START Material for this task

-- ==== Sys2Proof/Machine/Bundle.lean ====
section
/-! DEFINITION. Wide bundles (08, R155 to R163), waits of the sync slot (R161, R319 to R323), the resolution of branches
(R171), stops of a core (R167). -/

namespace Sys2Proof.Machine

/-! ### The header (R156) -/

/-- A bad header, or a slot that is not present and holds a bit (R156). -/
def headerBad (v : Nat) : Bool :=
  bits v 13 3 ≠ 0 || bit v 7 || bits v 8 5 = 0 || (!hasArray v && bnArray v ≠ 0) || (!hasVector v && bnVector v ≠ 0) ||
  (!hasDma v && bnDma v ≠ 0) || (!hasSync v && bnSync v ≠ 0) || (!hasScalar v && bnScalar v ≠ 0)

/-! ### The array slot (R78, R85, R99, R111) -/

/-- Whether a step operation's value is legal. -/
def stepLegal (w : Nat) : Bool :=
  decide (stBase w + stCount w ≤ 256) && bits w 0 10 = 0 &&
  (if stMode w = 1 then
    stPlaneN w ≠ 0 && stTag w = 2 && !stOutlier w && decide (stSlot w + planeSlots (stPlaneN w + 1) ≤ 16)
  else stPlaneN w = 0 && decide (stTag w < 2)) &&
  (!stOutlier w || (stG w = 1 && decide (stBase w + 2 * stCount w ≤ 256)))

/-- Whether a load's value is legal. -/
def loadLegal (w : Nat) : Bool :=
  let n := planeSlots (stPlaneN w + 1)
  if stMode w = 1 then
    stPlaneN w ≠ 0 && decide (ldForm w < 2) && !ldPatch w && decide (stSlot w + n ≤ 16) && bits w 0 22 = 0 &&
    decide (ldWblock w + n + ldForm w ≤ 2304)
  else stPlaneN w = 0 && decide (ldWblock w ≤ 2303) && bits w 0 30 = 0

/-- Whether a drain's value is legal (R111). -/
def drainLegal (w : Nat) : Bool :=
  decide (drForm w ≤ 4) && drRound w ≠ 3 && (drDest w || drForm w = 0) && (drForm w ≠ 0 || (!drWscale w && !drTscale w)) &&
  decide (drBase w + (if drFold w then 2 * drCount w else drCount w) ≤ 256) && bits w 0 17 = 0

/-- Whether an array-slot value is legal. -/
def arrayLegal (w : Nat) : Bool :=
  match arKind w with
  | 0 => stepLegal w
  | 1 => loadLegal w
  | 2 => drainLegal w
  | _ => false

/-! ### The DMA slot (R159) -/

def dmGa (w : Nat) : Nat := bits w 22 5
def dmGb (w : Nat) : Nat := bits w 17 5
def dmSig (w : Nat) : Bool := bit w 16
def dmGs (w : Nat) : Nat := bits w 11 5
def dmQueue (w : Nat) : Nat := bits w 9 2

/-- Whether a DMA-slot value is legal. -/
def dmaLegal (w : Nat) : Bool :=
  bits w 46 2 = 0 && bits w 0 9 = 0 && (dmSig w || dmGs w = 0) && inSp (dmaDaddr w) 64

END Material for this task
START Material for this task

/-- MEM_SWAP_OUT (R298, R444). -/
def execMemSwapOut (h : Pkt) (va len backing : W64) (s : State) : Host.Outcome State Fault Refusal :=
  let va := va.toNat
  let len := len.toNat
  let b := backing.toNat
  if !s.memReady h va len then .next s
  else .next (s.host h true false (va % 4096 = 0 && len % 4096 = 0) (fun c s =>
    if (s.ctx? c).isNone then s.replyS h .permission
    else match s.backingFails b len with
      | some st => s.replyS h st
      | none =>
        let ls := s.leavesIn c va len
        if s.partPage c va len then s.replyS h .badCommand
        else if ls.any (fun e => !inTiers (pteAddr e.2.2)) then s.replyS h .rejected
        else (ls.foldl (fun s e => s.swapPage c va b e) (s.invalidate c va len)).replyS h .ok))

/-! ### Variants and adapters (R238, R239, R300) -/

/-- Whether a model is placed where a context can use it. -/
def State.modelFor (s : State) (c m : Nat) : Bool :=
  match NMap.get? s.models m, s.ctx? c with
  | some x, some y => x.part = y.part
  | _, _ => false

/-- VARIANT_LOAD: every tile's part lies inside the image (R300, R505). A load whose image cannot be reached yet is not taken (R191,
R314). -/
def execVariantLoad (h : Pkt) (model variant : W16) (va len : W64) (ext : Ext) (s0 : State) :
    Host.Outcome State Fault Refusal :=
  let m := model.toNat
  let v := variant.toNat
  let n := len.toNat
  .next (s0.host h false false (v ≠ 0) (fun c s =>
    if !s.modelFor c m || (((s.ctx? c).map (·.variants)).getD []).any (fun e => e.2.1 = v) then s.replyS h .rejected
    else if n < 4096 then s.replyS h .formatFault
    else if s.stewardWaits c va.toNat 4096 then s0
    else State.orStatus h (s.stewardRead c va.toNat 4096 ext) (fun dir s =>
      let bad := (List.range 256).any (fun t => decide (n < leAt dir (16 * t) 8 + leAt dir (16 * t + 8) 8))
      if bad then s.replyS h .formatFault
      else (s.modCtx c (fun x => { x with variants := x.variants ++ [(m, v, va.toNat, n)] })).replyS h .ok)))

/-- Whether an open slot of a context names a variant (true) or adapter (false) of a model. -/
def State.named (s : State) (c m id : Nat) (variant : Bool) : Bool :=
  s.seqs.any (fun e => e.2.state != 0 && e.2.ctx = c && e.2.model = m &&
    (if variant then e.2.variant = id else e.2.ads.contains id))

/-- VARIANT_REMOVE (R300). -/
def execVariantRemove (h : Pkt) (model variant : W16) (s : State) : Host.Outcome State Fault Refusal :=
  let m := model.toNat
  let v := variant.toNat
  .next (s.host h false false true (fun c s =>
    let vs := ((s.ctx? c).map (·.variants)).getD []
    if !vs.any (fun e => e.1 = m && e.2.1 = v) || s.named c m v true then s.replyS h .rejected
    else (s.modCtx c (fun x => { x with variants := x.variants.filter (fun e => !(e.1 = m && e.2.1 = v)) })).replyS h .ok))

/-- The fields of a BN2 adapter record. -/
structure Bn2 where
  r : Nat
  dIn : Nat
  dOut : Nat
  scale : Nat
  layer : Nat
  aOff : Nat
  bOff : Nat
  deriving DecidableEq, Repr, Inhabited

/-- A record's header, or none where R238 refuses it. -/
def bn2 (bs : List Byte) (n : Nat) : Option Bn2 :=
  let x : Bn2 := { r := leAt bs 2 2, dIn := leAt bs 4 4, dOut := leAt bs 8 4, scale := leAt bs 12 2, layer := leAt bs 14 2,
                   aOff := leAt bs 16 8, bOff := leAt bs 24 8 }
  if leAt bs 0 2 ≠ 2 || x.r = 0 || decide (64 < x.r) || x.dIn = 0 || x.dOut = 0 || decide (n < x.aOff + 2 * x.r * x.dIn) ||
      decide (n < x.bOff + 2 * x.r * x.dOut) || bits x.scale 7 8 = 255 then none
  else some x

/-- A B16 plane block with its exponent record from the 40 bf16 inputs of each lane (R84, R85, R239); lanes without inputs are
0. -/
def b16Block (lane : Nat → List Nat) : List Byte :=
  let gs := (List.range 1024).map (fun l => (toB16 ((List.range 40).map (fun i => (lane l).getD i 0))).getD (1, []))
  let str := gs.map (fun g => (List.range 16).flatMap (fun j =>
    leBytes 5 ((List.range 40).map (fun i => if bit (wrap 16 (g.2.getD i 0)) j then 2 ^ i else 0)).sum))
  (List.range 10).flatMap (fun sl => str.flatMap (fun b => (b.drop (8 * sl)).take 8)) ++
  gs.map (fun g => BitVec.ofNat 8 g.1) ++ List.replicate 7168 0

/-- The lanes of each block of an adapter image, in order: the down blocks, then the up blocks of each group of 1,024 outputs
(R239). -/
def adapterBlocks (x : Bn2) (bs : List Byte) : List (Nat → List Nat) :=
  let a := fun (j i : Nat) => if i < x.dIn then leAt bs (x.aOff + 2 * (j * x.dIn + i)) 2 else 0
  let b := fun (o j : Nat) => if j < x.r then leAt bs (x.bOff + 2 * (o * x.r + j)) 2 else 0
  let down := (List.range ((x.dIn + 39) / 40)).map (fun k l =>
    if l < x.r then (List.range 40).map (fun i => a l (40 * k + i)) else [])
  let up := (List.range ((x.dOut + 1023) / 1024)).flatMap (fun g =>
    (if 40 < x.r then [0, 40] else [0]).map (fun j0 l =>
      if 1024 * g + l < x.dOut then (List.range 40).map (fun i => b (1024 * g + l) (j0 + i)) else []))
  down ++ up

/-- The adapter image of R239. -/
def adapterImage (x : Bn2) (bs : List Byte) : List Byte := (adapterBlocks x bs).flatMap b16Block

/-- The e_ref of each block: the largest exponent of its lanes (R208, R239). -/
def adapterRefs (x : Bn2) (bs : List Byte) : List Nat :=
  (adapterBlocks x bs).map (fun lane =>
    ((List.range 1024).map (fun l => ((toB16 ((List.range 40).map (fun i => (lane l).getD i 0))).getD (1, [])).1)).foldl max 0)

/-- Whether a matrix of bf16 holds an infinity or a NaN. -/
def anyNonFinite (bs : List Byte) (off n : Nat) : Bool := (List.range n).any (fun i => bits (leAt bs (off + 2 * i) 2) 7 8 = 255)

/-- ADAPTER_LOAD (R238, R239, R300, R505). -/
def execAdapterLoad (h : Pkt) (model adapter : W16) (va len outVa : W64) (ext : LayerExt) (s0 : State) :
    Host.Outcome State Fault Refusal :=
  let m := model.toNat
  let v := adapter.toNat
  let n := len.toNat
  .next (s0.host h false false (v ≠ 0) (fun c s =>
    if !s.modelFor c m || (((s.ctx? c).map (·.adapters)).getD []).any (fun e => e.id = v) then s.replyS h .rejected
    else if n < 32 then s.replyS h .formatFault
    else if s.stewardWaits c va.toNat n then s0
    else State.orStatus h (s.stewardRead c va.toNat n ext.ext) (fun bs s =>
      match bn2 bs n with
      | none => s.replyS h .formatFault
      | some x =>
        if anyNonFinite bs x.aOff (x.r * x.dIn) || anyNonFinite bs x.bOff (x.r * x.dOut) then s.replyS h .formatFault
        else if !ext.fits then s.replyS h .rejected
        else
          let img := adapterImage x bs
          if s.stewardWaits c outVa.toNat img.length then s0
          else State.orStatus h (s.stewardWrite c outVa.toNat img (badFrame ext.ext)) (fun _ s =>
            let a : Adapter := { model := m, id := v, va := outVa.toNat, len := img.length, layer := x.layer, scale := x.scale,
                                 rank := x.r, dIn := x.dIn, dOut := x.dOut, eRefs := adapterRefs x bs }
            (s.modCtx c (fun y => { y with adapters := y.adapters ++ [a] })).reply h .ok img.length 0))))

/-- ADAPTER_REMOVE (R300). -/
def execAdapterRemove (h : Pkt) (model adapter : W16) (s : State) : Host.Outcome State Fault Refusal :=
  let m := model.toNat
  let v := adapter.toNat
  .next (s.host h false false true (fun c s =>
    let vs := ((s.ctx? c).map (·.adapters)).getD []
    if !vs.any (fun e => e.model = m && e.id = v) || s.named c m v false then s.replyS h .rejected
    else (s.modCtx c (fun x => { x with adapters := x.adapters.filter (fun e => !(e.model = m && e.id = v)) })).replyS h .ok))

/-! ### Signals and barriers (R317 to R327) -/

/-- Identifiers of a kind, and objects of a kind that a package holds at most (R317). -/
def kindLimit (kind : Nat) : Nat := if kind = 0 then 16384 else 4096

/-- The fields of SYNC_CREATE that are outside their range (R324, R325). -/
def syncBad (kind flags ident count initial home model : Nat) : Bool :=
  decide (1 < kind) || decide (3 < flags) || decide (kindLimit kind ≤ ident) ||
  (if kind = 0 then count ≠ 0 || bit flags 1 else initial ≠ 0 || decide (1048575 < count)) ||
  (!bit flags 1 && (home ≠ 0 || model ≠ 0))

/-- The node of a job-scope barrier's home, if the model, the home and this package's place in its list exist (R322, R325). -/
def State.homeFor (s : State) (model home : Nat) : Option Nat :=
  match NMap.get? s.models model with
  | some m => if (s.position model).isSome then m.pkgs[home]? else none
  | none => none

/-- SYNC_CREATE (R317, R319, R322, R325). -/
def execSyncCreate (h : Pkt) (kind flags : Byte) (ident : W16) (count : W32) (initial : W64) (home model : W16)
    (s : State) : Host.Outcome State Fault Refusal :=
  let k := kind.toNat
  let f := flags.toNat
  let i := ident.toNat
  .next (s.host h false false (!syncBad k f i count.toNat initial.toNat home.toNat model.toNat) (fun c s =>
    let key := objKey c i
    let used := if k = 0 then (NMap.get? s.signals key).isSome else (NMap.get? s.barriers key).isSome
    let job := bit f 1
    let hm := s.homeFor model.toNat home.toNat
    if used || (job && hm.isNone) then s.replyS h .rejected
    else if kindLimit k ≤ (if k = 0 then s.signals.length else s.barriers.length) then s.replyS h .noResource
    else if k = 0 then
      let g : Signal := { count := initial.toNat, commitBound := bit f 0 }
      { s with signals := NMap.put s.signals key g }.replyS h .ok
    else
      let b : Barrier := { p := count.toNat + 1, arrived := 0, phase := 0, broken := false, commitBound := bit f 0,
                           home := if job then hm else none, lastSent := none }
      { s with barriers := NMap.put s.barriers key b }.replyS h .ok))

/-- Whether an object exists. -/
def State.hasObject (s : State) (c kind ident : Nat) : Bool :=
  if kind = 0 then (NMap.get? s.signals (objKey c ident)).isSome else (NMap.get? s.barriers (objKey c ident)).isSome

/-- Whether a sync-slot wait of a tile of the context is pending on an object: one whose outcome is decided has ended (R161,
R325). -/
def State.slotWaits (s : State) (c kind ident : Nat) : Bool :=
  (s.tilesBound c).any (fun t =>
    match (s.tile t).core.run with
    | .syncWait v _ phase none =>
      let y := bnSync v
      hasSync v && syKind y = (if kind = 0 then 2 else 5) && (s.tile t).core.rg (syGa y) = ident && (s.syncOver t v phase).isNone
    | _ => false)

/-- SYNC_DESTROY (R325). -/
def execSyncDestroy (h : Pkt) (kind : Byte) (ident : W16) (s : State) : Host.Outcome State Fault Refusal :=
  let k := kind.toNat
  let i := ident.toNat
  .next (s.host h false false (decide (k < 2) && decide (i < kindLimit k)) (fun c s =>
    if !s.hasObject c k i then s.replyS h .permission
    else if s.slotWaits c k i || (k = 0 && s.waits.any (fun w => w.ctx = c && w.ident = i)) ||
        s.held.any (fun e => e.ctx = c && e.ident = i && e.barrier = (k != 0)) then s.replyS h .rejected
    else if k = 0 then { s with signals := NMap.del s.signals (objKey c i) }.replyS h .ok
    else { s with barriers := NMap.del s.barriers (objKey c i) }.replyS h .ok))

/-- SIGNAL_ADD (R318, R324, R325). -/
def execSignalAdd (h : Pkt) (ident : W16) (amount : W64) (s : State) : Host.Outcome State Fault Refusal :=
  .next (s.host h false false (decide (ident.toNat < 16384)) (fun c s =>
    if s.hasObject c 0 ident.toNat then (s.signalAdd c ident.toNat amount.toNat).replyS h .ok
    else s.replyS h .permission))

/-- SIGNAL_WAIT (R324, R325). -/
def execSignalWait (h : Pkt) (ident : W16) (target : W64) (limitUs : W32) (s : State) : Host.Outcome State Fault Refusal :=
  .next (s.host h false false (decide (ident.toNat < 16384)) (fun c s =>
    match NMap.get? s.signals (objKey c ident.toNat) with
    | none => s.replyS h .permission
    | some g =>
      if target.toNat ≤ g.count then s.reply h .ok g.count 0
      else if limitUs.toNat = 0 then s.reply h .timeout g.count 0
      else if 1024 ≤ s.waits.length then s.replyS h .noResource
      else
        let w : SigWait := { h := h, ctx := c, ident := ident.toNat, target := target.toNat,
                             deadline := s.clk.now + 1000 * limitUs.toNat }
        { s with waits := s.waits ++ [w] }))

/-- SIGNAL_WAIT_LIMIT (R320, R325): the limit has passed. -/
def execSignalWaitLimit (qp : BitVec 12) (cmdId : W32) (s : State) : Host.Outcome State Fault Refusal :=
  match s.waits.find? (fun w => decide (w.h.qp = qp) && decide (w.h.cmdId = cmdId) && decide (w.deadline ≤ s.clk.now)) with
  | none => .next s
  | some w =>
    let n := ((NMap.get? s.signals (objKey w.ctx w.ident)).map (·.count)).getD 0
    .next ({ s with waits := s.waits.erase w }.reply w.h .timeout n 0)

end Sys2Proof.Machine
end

END Material for this task

Only the lines above starting with the one with "let len := len.toNat" and going through the one with "match NMap.get? s.models m, s.ctx? c with" are to be copied, word for word and with both ends kept.

  let len := len.toNat
  let b := backing.toNat
  if !s.memReady h va len then .next s
  else .next (s.host h true false (va % 4096 = 0 && len % 4096 = 0) (fun c s =>
    if (s.ctx? c).isNone then s.replyS h .permission
    else match s.backingFails b len with
      | some st => s.replyS h st
      | none =>
        let ls := s.leavesIn c va len
        if s.partPage c va len then s.replyS h .badCommand
        else if ls.any (fun e => !inTiers (pteAddr e.2.2)) then s.replyS h .rejected
        else (ls.foldl (fun s e => s.swapPage c va b e) (s.invalidate c va len)).replyS h .ok))

/-! ### Variants and adapters (R238, R239, R300) -/

/-- Whether a model is placed where a context can use it. -/
def State.modelFor (s : State) (c m : Nat) : Bool :=
  match NMap.get? s.models m, s.ctx? c with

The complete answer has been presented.